Prompt: Below are entries. Copy exactly the lines running from the line that holds "decodeCoprocTransfer a en c f" to the line that holds "builds such a", with both ends included.

#### Extracted data ####

section
/-! `ENCODE` of a legal message (41_encoder.md R105 to R110): its parity is the convolution's. -/
namespace Sys2Proof.Machine
open Sys2Proof.Spec

variable {k cap : Nat} {u : Nat → Sym} {s : State}

/-- The sequence `padded z u`, taken up to `k` symbols of `u`, is `z` zeros and then these symbols. -/
theorem map_padded_range (z k : Nat) (u : Nat → Sym) :
    (List.range (z + k)).map (padded z u) = List.replicate z 0 ++ (List.range k).map u := by
  have hzeros : (List.range z).map (padded z u) = List.replicate z 0 := by
    rw [List.eq_replicate_iff]
    simp +contextual [padded]
  have hmessage : padded z u ∘ (z + ·) = u := funext fun i => by simp [padded]
  rw [List.range_add, List.map_append, List.map_map, hzeros, hmessage]

/-- The padded message of `ENCODE` (R105, items 1 and 2). -/
theorem pad_eq_map_padded (k : Nat) (u : Nat → Sym) :
    pad 4 k 4 ((List.range k).map u) = (List.range (15 - (k + 4) + k)).map (padded (15 - (k + 4)) u) :=
  (map_padded_range (15 - (k + 4)) k u).symm

/-- The parity of a legal message is the convolution of the padded message (R105, R106). -/
theorem exec_encode_of_holdsMessage (hk : k ≤ 11) (hcap : 4 ≤ cap) (h : HoldsMessage s k u) :
    exec (.encode 4 k 4 cap) s = .next
      { s with par := parityCells (parity (padded (15 - (k + 4)) u) (15 - (k + 4) + k)), status := .byte 0x00#8 } := by
  have hread := readMessage_of_holdsMessage (by omega) h
  rw [exec_encode_of_symbols_some hk hcap hread (symbols?_some_iff.mpr rfl), pad_eq_map_padded]
  rfl

/-- The padding does not count (R107). -/
theorem exec_encode_unpadded (hk : k ≤ 11) (hcap : 4 ≤ cap) (h : HoldsMessage s k u) :
    exec (.encode 4 k 4 cap) s = .next { s with par := parityCells (parity u k), status := .byte 0x00#8 } := by
  rw [exec_encode_of_holdsMessage hk hcap h, parity_padded]

/-- Settles O19: the parity that `ENCODE` writes is the accumulator after the padded message. -/
theorem encodeComputes : Obligations.EncodeComputes := by
  intro k cap u s hk hcap h
  exact ⟨_, isConvolution_parity _ _, exec_encode_of_holdsMessage hk hcap h⟩

/-- Settles O20: the padding makes 11 symbols, and each of its zeros leaves the accumulator as it starts. -/
theorem encodePadding : Obligations.EncodePadding := by
  refine ⟨fun k message hk hlength => ?_, shiftIn_zeroAcc, fun k cap u s hk hcap h => ?_⟩
  · rw [pad, List.length_append, List.length_replicate, hlength]
    omega
  · exact ⟨_, isConvolution_parity u k, exec_encode_unpadded hk hcap h⟩

/-- Settles O21: the recurrence evaluated for one and for two symbols. -/
theorem encodeShortMessages : Obligations.EncodeShortMessages := by
  refine ⟨fun a s ha => ?_, fun a b s ha hb => ?_⟩
  · have hmessage : HoldsMessage s 1 (fun _ => a) := by
      intro i hi
      obtain rfl : i = 0 := by omega
      exact ha
    rw [exec_encode_unpadded (by decide) (by decide) hmessage, funext (parity_one _)]
  · have hmessage : HoldsMessage s 2 (fun n => if n = 0 then a else b) := by
      intro i hi
      obtain rfl | rfl : i = 0 ∨ i = 1 := by omega
      · exact ha
      · exact hb
    rw [exec_encode_unpadded (by decide) (by decide) hmessage, funext (parity_two _)]
    rfl

/-- Settles O22: zero symbols leave the accumulator zero. -/
theorem encodeZeroMessage : Obligations.EncodeZeroMessage := by
  intro k cap s hk hcap h
  rw [exec_encode_unpadded hk hcap h, funext (parity_of_zeros fun _ _ => rfl)]
  rfl

/-- Settles O23: the convolution is linear. -/
theorem encodeLinear : Obligations.EncodeLinear := by
  intro k u v r s t hk hr hs ht
  have hcap : 4 ≤ 4 := Nat.le_refl 4
  refine ⟨parity u k, parity v k, exec_encode_unpadded hk hcap hr, exec_encode_unpadded hk hcap hs, ?_⟩
  rw [exec_encode_unpadded hk hcap ht, funext (parity_xor u v k)]

end Sys2Proof.Machine
end

section
/-! Illegal words and failed commands (30_encoding.md R67; 60_exceptions.md R126, R128). -/
namespace Sys2Proof.Machine

/-- The rows of the opcode map, and the reserved values of `OP` below and above them (R66, R67). -/
theorem op_cases : ∀ op : BitVec 4, op = 0x0#4 ∨ op = 0x1#4 ∨ op = 0x2#4 ∨ op = 0x3#4 ∨ 0x4#4 ≤ op := by
  decide
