/-- Decode an ARM word that has been taken apart; `en` says that an FPU exists and FPEXC.EN is 1. -/
def decodeArmWord (a : Arch) (en : Bool) (f : ArmWord) : Decoded :=
  match Cond.ofBits f.cond with
  | none => decodeUncond a f
  | some c =>
    match f.b27, f.b26, f.b25 with
    | false, false, false =>
      if f.b7 && f.b4 then
        if f.b6 || f.b5 then decodeExtra a en c f else decodeMulSwap a en c f
      else if f.b24 && !f.b23 && !f.b20 then decodeMisc a en c f
      else if f.b4 then decodeDpRegShift a en c f
      else decodeDpImmShift a en c f
    | false, false, true => decodeDpImm a en c f
    | false, true, false => decodeLsImm a en c f
    | false, true, true => decodeLsReg a en c f
    | true, false, false => decodeMultiple a en c f
    | true, false, true => decodeBranch a en c f
    | true, true, false => decodeCoprocTransfer a en c f
    | true, true, true => decodeCoprocOp a en c f

/-- Decode a word fetched in ARM state (R100): total, and every refusal has its name. -/
def decodeArm (a : Arch) (en : Bool) (w : Word) : Decoded := decodeArmWord a en (ArmWord.ofWord w)

/-! The Thumb constructors come after the 244th of `Instr`, and the compiler makes no code that builds such a
constructor. The definitions that build one are marked `noncomputable`: the kernel evaluates them all the same, and
they have ordinary bodies (notes/assumptions/1). -/

noncomputable section

open Pat in
/-- bits[15:13] = 000: shifts by immediate, ADD and SUB (R121, R122). -/
def decodeThumb000 (a : Arch) (f : ThumbWord) : Decoded :=
  if f.top o o o i i o o x x x && a.thumb then .instr (.tAddReg3 (bit3 f.b8 f.b7 f.b6) f.m3 f.l3)
  else if f.top o o o i i o i x x x && a.thumb then .instr (.tSubReg3 (bit3 f.b8 f.b7 f.b6) f.m3 f.l3)
  else if f.top o o o i i i o x x x && a.thumb then .instr (.tAddImm3 (bit3 f.b8 f.b7 f.b6) f.m3 f.l3)
  else if f.top o o o i i i i x x x && a.thumb then .instr (.tSubImm3 (bit3 f.b8 f.b7 f.b6) f.m3 f.l3)
  else if f.top o o o o o x x x x x && a.thumb then
      .instr (.tLslImm (bit4 f.b10 f.b9 f.b8 f.b7 ++ bit1 f.b6) f.m3 f.l3)
  else if f.top o o o o i x x x x x && a.thumb then
      .instr (.tLsrImm (bit4 f.b10 f.b9 f.b8 f.b7 ++ bit1 f.b6) f.m3 f.l3)
  else if f.top o o o i o x x x x x && a.thumb then
      .instr (.tAsrImm (bit4 f.b10 f.b9 f.b8 f.b7 ++ bit1 f.b6) f.m3 f.l3)
  else .undefined

open Pat in
/-- bits[15:13] = 001: MOV, CMP, ADD, SUB with an 8-bit immediate (R123). -/
def decodeThumb001 (a : Arch) (f : ThumbWord) : Decoded :=
  if f.top o o i o o x x x x x && a.thumb then
      .instr (.tMovImm8 (bit3 f.b10 f.b9 f.b8) (bit2 f.b7 f.b6 ++ f.m3 ++ f.l3))
  else if f.top o o i o i x x x x x && a.thumb then
      .instr (.tCmpImm8 (bit3 f.b10 f.b9 f.b8) (bit2 f.b7 f.b6 ++ f.m3 ++ f.l3))
  else if f.top o o i i o x x x x x && a.thumb then
      .instr (.tAddImm8 (bit3 f.b10 f.b9 f.b8) (bit2 f.b7 f.b6 ++ f.m3 ++ f.l3))
  else if f.top o o i i i x x x x x && a.thumb then
      .instr (.tSubImm8 (bit3 f.b10 f.b9 f.b8) (bit2 f.b7 f.b6 ++ f.m3 ++ f.l3))
  else .undefined
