/-- CLZ (R290). -/
def execClz (cond : Cond) (rd rm : Reg) (s : State) : Host.Outcome State Fault Refusal :=
  s.ifPassed cond fun s => do
    forbid (isPc rd || isPc rm) .forbiddenPc
    (s.setReg rd (BitVec.ofNat 32 (leadingZeros (s.reg rm) 32))).advance

end Sys2Proof.Machine
end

####

Task response:
    | true, true, false => decodeCoprocTransfer a en c f
    | true, true, true => decodeCoprocOp a en c f

/-- Decode a word fetched in ARM state (R100): total, and every refusal has its name. -/
def decodeArm (a : Arch) (en : Bool) (w : Word) : Decoded := decodeArmWord a en (ArmWord.ofWord w)

/-! The Thumb constructors come after the 244th of `Instr`, and the compiler makes no code that builds such a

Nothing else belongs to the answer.